As shown in FIGS. 2A and 2B, each of the plurality of gate lines 160 may include a main gate portion 160M and a plurality of sub-gate portions 160S. The main gate portion 160M may cover the top surface of the nanosheet stack NSS and extend long in the second lateral direction (Y direction). The plurality of sub-gate portions 160S may be integrally connected to the main gate portion 160M and respectively one-by-one arranged between the first to third nanosheets N1, N2, and N3 and between the fin top surface FT of the fin-type active region FA and the first nanosheet N1.

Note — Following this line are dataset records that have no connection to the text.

@[simp] theorem State.bump_clk (s : State) : (s.bump).clk = s.clk := rfl
@[simp] theorem State.bump_tsc (s : State) : (s.bump).tsc = s.tsc := rfl
@[simp] theorem State.bump_agenda (s : State) : (s.bump).agenda = s.agenda := rfl
@[simp] theorem State.bump_turn (s : State) : (s.bump).turn = s.turn := rfl
@[simp] theorem State.bump_free (s : State) : (s.bump).free = s.free + 1 := rfl
@[simp] theorem State.bump_cur (s : State) : (s.bump).cur = s.cur := rfl
@[simp] theorem State.bump_nextId (s : State) : (s.bump).nextId = s.nextId := rfl
@[simp] theorem State.bump_mem (s : State) : (s.bump).mem = s.mem := rfl
@[simp] theorem State.bump_memPoison (s : State) : (s.bump).memPoison = s.memPoison := rfl
@[simp] theorem State.bump_spad (s : State) : (s.bump).spad = s.spad := rfl
@[simp] theorem State.bump_spadPoison (s : State) : (s.bump).spadPoison = s.spadPoison := rfl
@[simp] theorem State.bump_spadStamp (s : State) : (s.bump).spadStamp = s.spadStamp := rfl
@[simp] theorem State.bump_slots (s : State) : (s.bump).slots = s.slots := rfl
@[simp] theorem State.bump_slotOld (s : State) : (s.bump).slotOld = s.slotOld := rfl
@[simp] theorem State.bump_groups (s : State) : (s.bump).groups = s.groups := rfl
@[simp] theorem State.bump_wgs (s : State) : (s.bump).wgs = s.wgs := rfl
@[simp] theorem State.bump_launches (s : State) : (s.bump).launches = s.launches := rfl
@[simp] theorem State.bump_conts (s : State) : (s.bump).conts = s.conts := rfl
@[simp] theorem State.bump_bars (s : State) : (s.bump).bars = s.bars := rfl
@[simp] theorem State.bump_tasks (s : State) : (s.bump).tasks = s.tasks := rfl
@[simp] theorem State.bump_mqs (s : State) : (s.bump).mqs = s.mqs := rfl
@[simp] theorem State.bump_credits (s : State) : (s.bump).credits = s.credits := rfl
@[simp] theorem State.bump_msgs (s : State) : (s.bump).msgs = s.msgs := rfl
@[simp] theorem State.bump_copies (s : State) : (s.bump).copies = s.copies := rfl
@[simp] theorem State.bump_seqs (s : State) : (s.bump).seqs = s.seqs := rfl
@[simp] theorem State.bump_looks (s : State) : (s.bump).looks = s.looks := rfl
@[simp] theorem State.bump_lookups (s : State) : (s.bump).lookups = s.lookups := rfl
@[simp] theorem State.bump_cache (s : State) : (s.bump).cache = s.cache := rfl
@[simp] theorem State.bump_past (s : State) : (s.bump).past = s.past := rfl
@[simp] theorem State.bump_dropped (s : State) : (s.bump).dropped = s.dropped := rfl
@[simp] theorem State.bump_waits (s : State) : (s.bump).waits = s.waits := rfl
@[simp] theorem State.bump_rr (s : State) : (s.bump).rr = s.rr := rfl
@[simp] theorem State.bump_issuedAt (s : State) : (s.bump).issuedAt = s.issuedAt := rfl
@[simp] theorem State.bump_tried (s : State) : (s.bump).tried = s.tried := rfl
@[simp] theorem State.bump_ctxs (s : State) : (s.bump).ctxs = s.ctxs := rfl
@[simp] theorem State.bump_parts (s : State) : (s.bump).parts = s.parts := rfl
@[simp] theorem State.bump_switches (s : State) : (s.bump).switches = s.switches := rfl
@[simp] theorem State.bump_dev (s : State) : (s.bump).dev = s.dev := rfl
@[simp] theorem State.bump_out (s : State) : (s.bump).out = s.out := rfl
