-- ==== Sys2Proof/Laws/Course.lean ====
section
/-! SUPPORT. The course of one instruction: what issuing comes to, and one lemma for each shape of result. -/

namespace Sys2Proof.Machine

open Sys2Proof.Claims

/-! ## Issuing -/

/-- An instruction that issues comes to what its own meaning says. -/
theorem runInstr_issues {i : Instr} {gd : Guard} {u : Uses} {s : State} {gid slice : Nat} {g : Group} {a : Gang} {h : Header}
    (hi : Issues i gd u s gid slice g a h) (body : Env → Act) :
    runInstr i gd u body s = .next (finish gid slice gd.stall.toNat s (body (mkEnv s gid g a h gd u))) := by
  unfold runInstr
  rw [hi.cur]
  dsimp only
  rw [hi.decoded]
  dsimp only
  have ht := hi.timely
  have hb := hi.guarded
  have e1 : (mkEnv s gid g a h gd u).sr = g.effSr s := rfl
  have e2 : (mkEnv s gid g a h gd u).lanes = (actingLanes s g a gd).1 := rfl
  rw [e1, e2, ht, hb]
  rfl

theorem curGang_group {s : State} {gid slice : Nat} {g : Group} {a : Gang} {h : Header} (e : curGang s = some (gid, slice, g, a, h)) :
    s.group? gid = some g ∧ g.gang? slice = some a ∧ a.hdr = some h := by
  unfold curGang at e
  split at e
  · exact absurd e (by simp)
  · split at e
    · exact absurd e (by simp)
    · rename_i g' hg
      split at e
      · exact absurd e (by simp)
      · rename_i a' ha
        cases hh : a'.hdr with
        | none => rw [hh] at e; exact absurd e (by simp)
        | some h' =>
          rw [hh] at e
          simp only [Option.map_some, Option.some.injEq, Prod.mk.injEq] at e
          obtain ⟨h1, h2, h3, h4, h5⟩ := e
          subst h1; subst h2; subst h3; subst h4; subst h5
          exact ⟨hg, ha, hh⟩

/-- The checks on its own fields have passed for an instruction that issues (08 R186). -/
theorem issues_formatOk {i : Instr} {gd : Guard} {u : Uses} {s : State} {gid slice : Nat} {g : Group} {a : Gang} {h : Header}
    (hi : Issues i gd u s gid slice g a h) (ho : i.opcode < 0xF8) : i.formatOk = true := by
  have := hi.decoded
  unfold decodeCheck at this
  cases hf : i.formatOk with
  | true => rfl
  | false =>
    rw [hf, decide_eq_true ho] at this
    simp only [Bool.false_and, Bool.not_false, Bool.and_self, if_true] at this
    split at this
    · exact absurd this (by split <;> simp)
    · exact absurd this (by simp)

/-! ## Acting lanes -/

theorem actingLanes_lt {s : State} {g : Group} {a : Gang} {gd : Guard} {L : Nat} (h : L ∈ (actingLanes s g a gd).1) : L < 32 := by
  have h1 := (List.mem_filter.1 h).1
  exact List.mem_range.1 (List.mem_filter.1 h1).1

theorem actingLanes_nodup (s : State) (g : Group) (a : Gang) (gd : Guard) : (actingLanes s g a gd).1.Nodup :=
  (List.nodup_range.filter _).filter _

/-! ## Committing -/

/-- What a commit leaves: the group with its registers as given, the issue counted, the draw advanced, nothing else. -/
theorem commit_spec {s s1 : State} {gid : Nat} {g g1 : Group} (slices : List Nat) (armed : Bool) (hr : RegistersOnly g g1) (hs : s1 = { s with nextId := s1.nextId }) :
    ∃ g', (commit gid slices armed g1 s1).group? gid = some g' ∧ GroupOnly gid g s (commit gid slices armed g1 s1) ∧ RegistersOnly g g' ∧
      (∀ k, g'.cellAt k = g1.cellAt k) ∧ g'.vp = g1.vp ∧ g'.out = g1.out := by
  generalize hG : ({ g1.prune s1.clk with remote := restRemote slices g1.remote, resume := if armed then none else g1.resume } : Group) = G
  have hro : RegistersOnly g1 G := by subst hG; exact ⟨rfl, rfl⟩
  have hc : commit gid slices armed g1 s1 = ((s1.setGroup gid G).updPart G.part fun p => { p with issue := p.issue + 1 }).bump := by subst hG; rfl
  have hp : G.part = g.part := by unfold Group.part; rw [(hr.trans hro).1]
  rw [hc, hp]
  refine ⟨G, ?_, ?_, hr.trans hro, fun _ => ?_, ?_, ?_⟩
  · simp
  · constructor
    · rw [hs]; rfl
    · intro j hj
      simp only [group_bump, group_updPart]
      rw [group_setGroup_other hj, hs]; rfl
    · intro p
      have hq : ∀ q, s1.part q = s.part q := fun q => by rw [hs]; rfl
      have key : (((s1.setGroup gid G).updPart g.part fun p => { p with issue := p.issue + 1 }).bump).part p =
          if p = g.part then { s1.part g.part with issue := (s1.part g.part).issue + 1 } else s1.part p :=
        part_updPart p g.part (fun x => { x with issue := x.issue + 1 }) (s1.setGroup gid G)
      rw [key]
      split
      · rename_i e; rw [e, hq]
      · exact hq p
    · intro p; unfold readByte; simp; rw [hs]
  · subst hG; rfl
  · subst hG; rfl
  · subst hG; rfl

end Sys2Proof.Machine
end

Each of the plurality of gate lines 160 may include a metal, a metal nitride, a metal carbide, or a combination thereof. The metal may be selected from titanium (Ti), tungsten (W), ruthenium (Ru), niobium (Nb), molybdenum (Mo), hafnium (Hf), nickel (Ni), cobalt (Co), platinum (Pt), ytterbium (Yb), terbium (Tb), dysprosium (Dy), erbium (Er), and palladium (Pd). The metal nitride may be selected from titanium nitride (TiN) and tantalum (TaN). The metal carbide may be titanium aluminum carbide (TiAlC). In some example embodiments, each of the plurality of gate lines 160 may have a structure in which a metal nitride film, a metal film, a conductive capping film, and a gap-fill metal film are sequentially stacked. The metal nitride film and the metal film may include at least one metal selected from titanium (Ti), tantalum (Ta), tungsten (W), ruthenium (Ru), niobium (Nb), molybdenum (Mo), and hafnium (Hf). The gap-fill metal film may include tungsten (W), aluminum (Al), or a combination thereof. Each of the plurality of gate lines 160 may include at least one work-function metal-containing film. The at least one work-function metal-containing film may include at least one metal selected from Ti, W, Ru, Nb, Mo, Hf, Ni, Co, Pt, Yb, Tb, Dy, Er, and Pd. In some example embodiments, each of the plurality of gate lines 160 may have a stack structure of at least two layers selected from a first work-function metal-containing film, a second work-function metal-containing film, and a gap-fill metal film. For example, the first work-function metal-containing film may include a titanium nitride (TiN) film. The second work-function metal-containing film may include a combination of a first TiN film, a titanium aluminum carbide (TiAIC) film, and a second TiN film. In some example embodiments, each of the plurality of gate lines 160 may include a TiN film, a stack structure of TiAIC/TiN/W, a stack structure of TiN/TaN/TiAIC/TiN/W, or a stack structure of TiN/TaN/TIN/TiAIC/TiN/W. However, a constituent material of each of the plurality of gate lines 160 is not limited to the examples described above and may be variously modified and changed within the scope of the inventive concepts.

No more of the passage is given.